▶ [YOUR ASSIGNMENT]: From the line that contains "let p := framePayload c.frame" to the end of the records below, copy every line exactly. Both the first and last of these lines count.

Content starts

-- ==== Sys2Proof/Machine/Agent.lean ====
section
/-! DEFINITION. The execution of control frames (section 9.3): the request kinds with their bodies
(Table 11-4), the judgement of header and records, and the response frame. -/

namespace Sys2Proof.Machine

/-! ### Request kinds (Table 11-4) -/

/-- The request kinds of the catalogue. -/
inductive Kind where
  | queryChassis | setManagers | clear | queryBay | setBay | bayAction | readIdentity | setSupply
  | setPowerPolicy | queryPower | setRamp | setZone | loadCurve | setSensor | queryThermal | setUplink
  | setGroup | addStation | removeStation | readStations | queryTraffic | setWatch | setComposite
  | armComposite | queryWatch | readEvents | readConditions | ackCondition | setEventLimit
  deriving DecidableEq, Repr

/-- The kind codes. -/
def kindCodes : List (Nat × Kind) :=
  [(0x01, .queryChassis), (0x02, .setManagers), (0x03, .clear), (0x10, .queryBay), (0x11, .setBay),
   (0x12, .bayAction), (0x18, .readIdentity), (0x20, .setSupply), (0x21, .setPowerPolicy),
   (0x22, .queryPower), (0x28, .setRamp), (0x30, .setZone), (0x31, .loadCurve), (0x32, .setSensor),
   (0x33, .queryThermal), (0x40, .setUplink), (0x41, .setGroup), (0x42, .addStation),
   (0x43, .removeStation), (0x44, .readStations), (0x45, .queryTraffic), (0x50, .setWatch),
   (0x51, .setComposite), (0x52, .armComposite), (0x53, .queryWatch), (0x60, .readEvents),
   (0x61, .readConditions), (0x62, .ackCondition), (0x63, .setEventLimit)]

/-- The kind of a code. -/
def Kind.ofCode (b : Byte) : Option Kind := (kindCodes.find? fun p => p.1 = b.toNat).map (·.2)

/-- The correct body length of a kind, computed from the count a list body carries. -/
def Kind.bodyLength (k : Kind) (body : List Byte) : Nat :=
  match k with
  | .queryChassis | .queryPower | .queryThermal | .queryTraffic | .queryWatch | .readConditions => 0
  | .clear | .queryBay | .armComposite | .readEvents | .setEventLimit => 1
  | .bayAction | .ackCondition => 2
  | .readIdentity | .setSupply | .setGroup | .readStations => 4
  | .setPowerPolicy | .removeStation => 6
  | .setUplink | .addStation | .setComposite => 8
  | .setBay => 9
  | .setSensor => 12
  | .setRamp | .setWatch => 18
  | .setZone => 30
  | .setManagers => 4 + 6 * (byteAt body 1).toNat
  | .loadCurve => 2 + 4 * (byteAt body 1).toNat

/-- The length of a kind's response body holding no items (R176). -/
def Kind.smallest : Kind → Nat
  | .queryChassis => 68
  | .setManagers => 3
  | .clear => 1
  | .queryBay => 32
  | .setBay => 7
  | .bayAction => 1
  | .readIdentity => 4
  | .setSupply => 7
  | .setPowerPolicy => 9
  | .queryPower => 112
  | .setRamp => 19
  | .setZone => 32
  | .loadCurve => 1
  | .setSensor => 13
  | .queryThermal => 361
  | .setUplink => 42
  | .setGroup => 32
  | .addStation => 1
  | .removeStation => 0
  | .readStations => 4
  | .queryTraffic => 787
  | .setWatch => 16
  | .setComposite => 16
  | .armComposite => 16
  | .queryWatch => 162
  | .readEvents => 4
  | .readConditions => 4
  | .ackCondition => 6
  | .setEventLimit => 4

/-- A request of a kind with its body, carried out with the room its response body has (Table 11-4). -/
def Kind.run (k : Kind) (l : List Byte) (room : Nat) (s : State) : State :=
  let b := byteAt l
  let w := wordAt l
  match k with
  | .queryChassis => cmdQueryChassis s
  | .setManagers => cmdSetManagers (b 0) (b 1) (w 2) (addrsAt l 4 (b 1).toNat) s
  | .clear => cmdClear (b 0) s
  | .queryBay => cmdQueryBay (b 0) s
  | .setBay => cmdSetBay (b 0) (b 1) (b 2) (b 3) (b 4) (b 5) (b 6) (b 7) (b 8) s
  | .bayAction => cmdBayAction (b 0) (b 1) s
  | .readIdentity => cmdReadIdentity (b 0) (b 1) (b 2) (b 3) room s
  | .setSupply => cmdSetSupply (b 0) (w 2) s
  | .setPowerPolicy => cmdSetPowerPolicy (b 0) (b 1) (w 2) (w 4) s
  | .queryPower => cmdQueryPower s
  | .setRamp => cmdSetRamp (b 0) (w 2) (w 4) (w 6) (w 8) (w 10) (w 12) (w 14) (w 16) s
  | .setZone => cmdSetZone (b 0) (w 2) (zoneValuesAt l 4) s
  | .loadCurve => cmdLoadCurve (b 0) (b 1) (pointsAt l 2 (b 1).toNat) s
  | .setSensor => cmdSetSensor (b 0) (b 1) (w 2) (w 4) (b 6) (w 7) (w 9) (b 11) s
  | .queryThermal => cmdQueryThermal s
  | .setUplink => cmdSetUplink (b 0) (b 1) (b 2) (w 4) (w 6) s
  | .setGroup => cmdSetGroup (b 0) (w 2) s
  | .addStation => cmdAddStation (addrAt l 0) (b 6) s
  | .removeStation => cmdRemoveStation (addrAt l 0) s
  | .readStations => cmdReadStations (w 0) (w 2) room s
  | .queryTraffic => cmdQueryTraffic s
  | .setWatch => cmdSetWatch (b 0) (b 1) (b 2) (b 3) (b 4) (addrAt l 6) (addrAt l 12) s
  | .setComposite => cmdSetComposite (b 0) (b 1) (b 2) (b 3) (b 4) (w 6) s
  | .armComposite => cmdArmComposite (b 0) s
  | .queryWatch => cmdQueryWatch s
  | .readEvents => cmdReadEvents (b 0) room s
  | .readConditions => cmdReadConditions room s
  | .ackCondition => cmdAckCondition (b 0) (b 1) s
  | .setEventLimit => cmdSetEventLimit (b 0) s

/-! ### Records (R174, R176) -/

/-- A request record as parsed. -/
structure Record where
  kind : Byte
  tag : BitVec 16
  body : List Byte
  deriving DecidableEq, Repr

/-- The record at an offset of a payload, none where its fixed fields or its body run past the end (R174). -/
def recordAt (p : List Byte) (offset : Nat) : Option Record :=
  let len := (wordAt p (offset + 4)).toNat
  if offset + 6 ≤ p.length && offset + 6 + len ≤ p.length then
    some ⟨byteAt p offset, wordAt p (offset + 2), (p.drop (offset + 6)).take len⟩
  else none

/-- The smallest response body a record can be given (R176). -/
def Record.smallest (r : Record) : Nat :=
  match Kind.ofCode r.kind with
  | some k => if r.body.length = k.bodyLength r.body then k.smallest else 0
  | none => 0

/-- A record judged and executed: BAD_KIND, BAD_LENGTH, or under its owning rule (R174). -/
def Record.execute (r : Record) (room : Nat) (s : State) : State :=
  match Kind.ofCode r.kind with
  | none => answer .badKind [] s
  | some k => if r.body.length = k.bodyLength r.body then k.run r.body room s else answer .badLength [] s

/-- The response record of an answer (Table 11-3a). -/
def Record.response (r : Record) (a : Answer) : List Byte :=
  [r.kind] ++ u8 a.status.code ++ u16 r.tag.toNat ++ u16 a.body.length ++ a.body

/-! ### The response frame (R173, R177, R194) -/

/-- The response to a control frame, handed over on its arrival uplink; no frame is in execution then. -/
def respond (c : ControlFrame) (bad : Bool) (sequence : BitVec 16) (answered : Nat) (records : List Byte)
    (s : State) : State :=
  let payload := [1, 1, 0] ++ flag bad ++ u16 sequence.toNat ++ u8 answered ++ u8 0 ++ records
  let f := agentFrame (frameSrc c.frame) (stationAddr s.agent.straps) (frameTag c.frame) payload
  transmit c.uplink f { s with agent := { s.agent with execution := none } }

/-- Processing of the frame in execution ends (R172). -/
def finish (x : Execution) (s : State) : State :=
  respond x.control false (wordAt (framePayload x.control.frame) 4) x.answered x.records s

/-- Stop-on-error is set in the frame's flags (R173). -/
def Execution.stopOnError (x : Execution) : Bool := (byteAt (framePayload x.control.frame) 2).getLsbD 0

/-- The record count of the frame's header. -/
def Execution.count (x : Execution) : Nat := (byteAt (framePayload x.control.frame) 6).toNat

/-- The execution after a record has been answered. -/
def Execution.next (x : Execution) (r : Record) (a : Answer) : Execution :=
  { x with offset := x.offset + 6 + r.body.length, answered := x.answered + 1
           records := x.records ++ r.response a }

/-- The execution goes on after an answer, or ends with it (R173, R174). -/
def afterRecord (x : Execution) (st : Status) (s : State) : State :=
  if x.answered = x.count || (x.stopOnError && st.stops) then finish x s
  else { s with agent := { s.agent with execution := some x } }

/-- The turn of a frame in execution: its next record is executed as one change and answered, or processing
ends where no record can be parsed or no room is left for one (R172, R174, R176; log 13). A record whose smallest
response fits and whose answer does not is taken as one without room: it has no effect and no answer (log 26). -/
def runRecord (x : Execution) (s : State) : State :=
  let room := 1500 - 8 - x.records.length
  match recordAt (framePayload x.control.frame) x.offset with
  | none => finish x s
  | some r =>
    if room < 6 + r.smallest then finish x s
    else
      let t := change (r.execute (room - 6)) s
      match t.answer with
      | none => finish x s
      | some a => if room < 6 + a.body.length then finish x s else afterRecord (x.next r a) a.status t

/-- A control frame leaves the queue: its header is judged, and its first record has its turn (R172, R173). -/
def beginFrame (c : ControlFrame) (s : State) : State :=
  let p := framePayload c.frame
  let count := (byteAt p 6).toNat
  if p.length < 8 then respond c true 0 0 [] s
  else if byteAt p 0 ≠ 1 || count = 0 || 32 < count then respond c true (wordAt p 4) 0 [] s
  else
    let x : Execution := ⟨c, 8, 0, []⟩
    runRecord x { s with agent := { s.agent with execution := some x } }

/-- One turn of the agent: the frame in execution has a turn, or else the head of the request queue is taken
(R172; log 13). -/
def agentTurn (s : State) : State :=
  match s.agent.execution, s.agent.queue with
  | some x, _ => runRecord x s
  | none, c :: rest => beginFrame c { s with agent := { s.agent with queue := rest } }
  | none, [] => s

/-- CONTROL_FRAME_EXECUTION (R172). -/
def execControlFrameExecution (s : State) : Host.Outcome State Fault Refusal := gated s agentTurn

end Sys2Proof.Machine
end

Content ends

▶ [SOLUTION TO THIS PROBLEM]:
  let p := framePayload c.frame
  let count := (byteAt p 6).toNat
  if p.length < 8 then respond c true 0 0 [] s
  else if byteAt p 0 ≠ 1 || count = 0 || 32 < count then respond c true (wordAt p 4) 0 [] s
  else
    let x : Execution := ⟨c, 8, 0, []⟩
    runRecord x { s with agent := { s.agent with execution := some x } }

/-- One turn of the agent: the frame in execution has a turn, or else the head of the request queue is taken
(R172; log 13). -/
def agentTurn (s : State) : State :=
  match s.agent.execution, s.agent.queue with
  | some x, _ => runRecord x s
  | none, c :: rest => beginFrame c { s with agent := { s.agent with queue := rest } }
  | none, [] => s

/-- CONTROL_FRAME_EXECUTION (R172). -/
def execControlFrameExecution (s : State) : Host.Outcome State Fault Refusal := gated s agentTurn

end Sys2Proof.Machine
end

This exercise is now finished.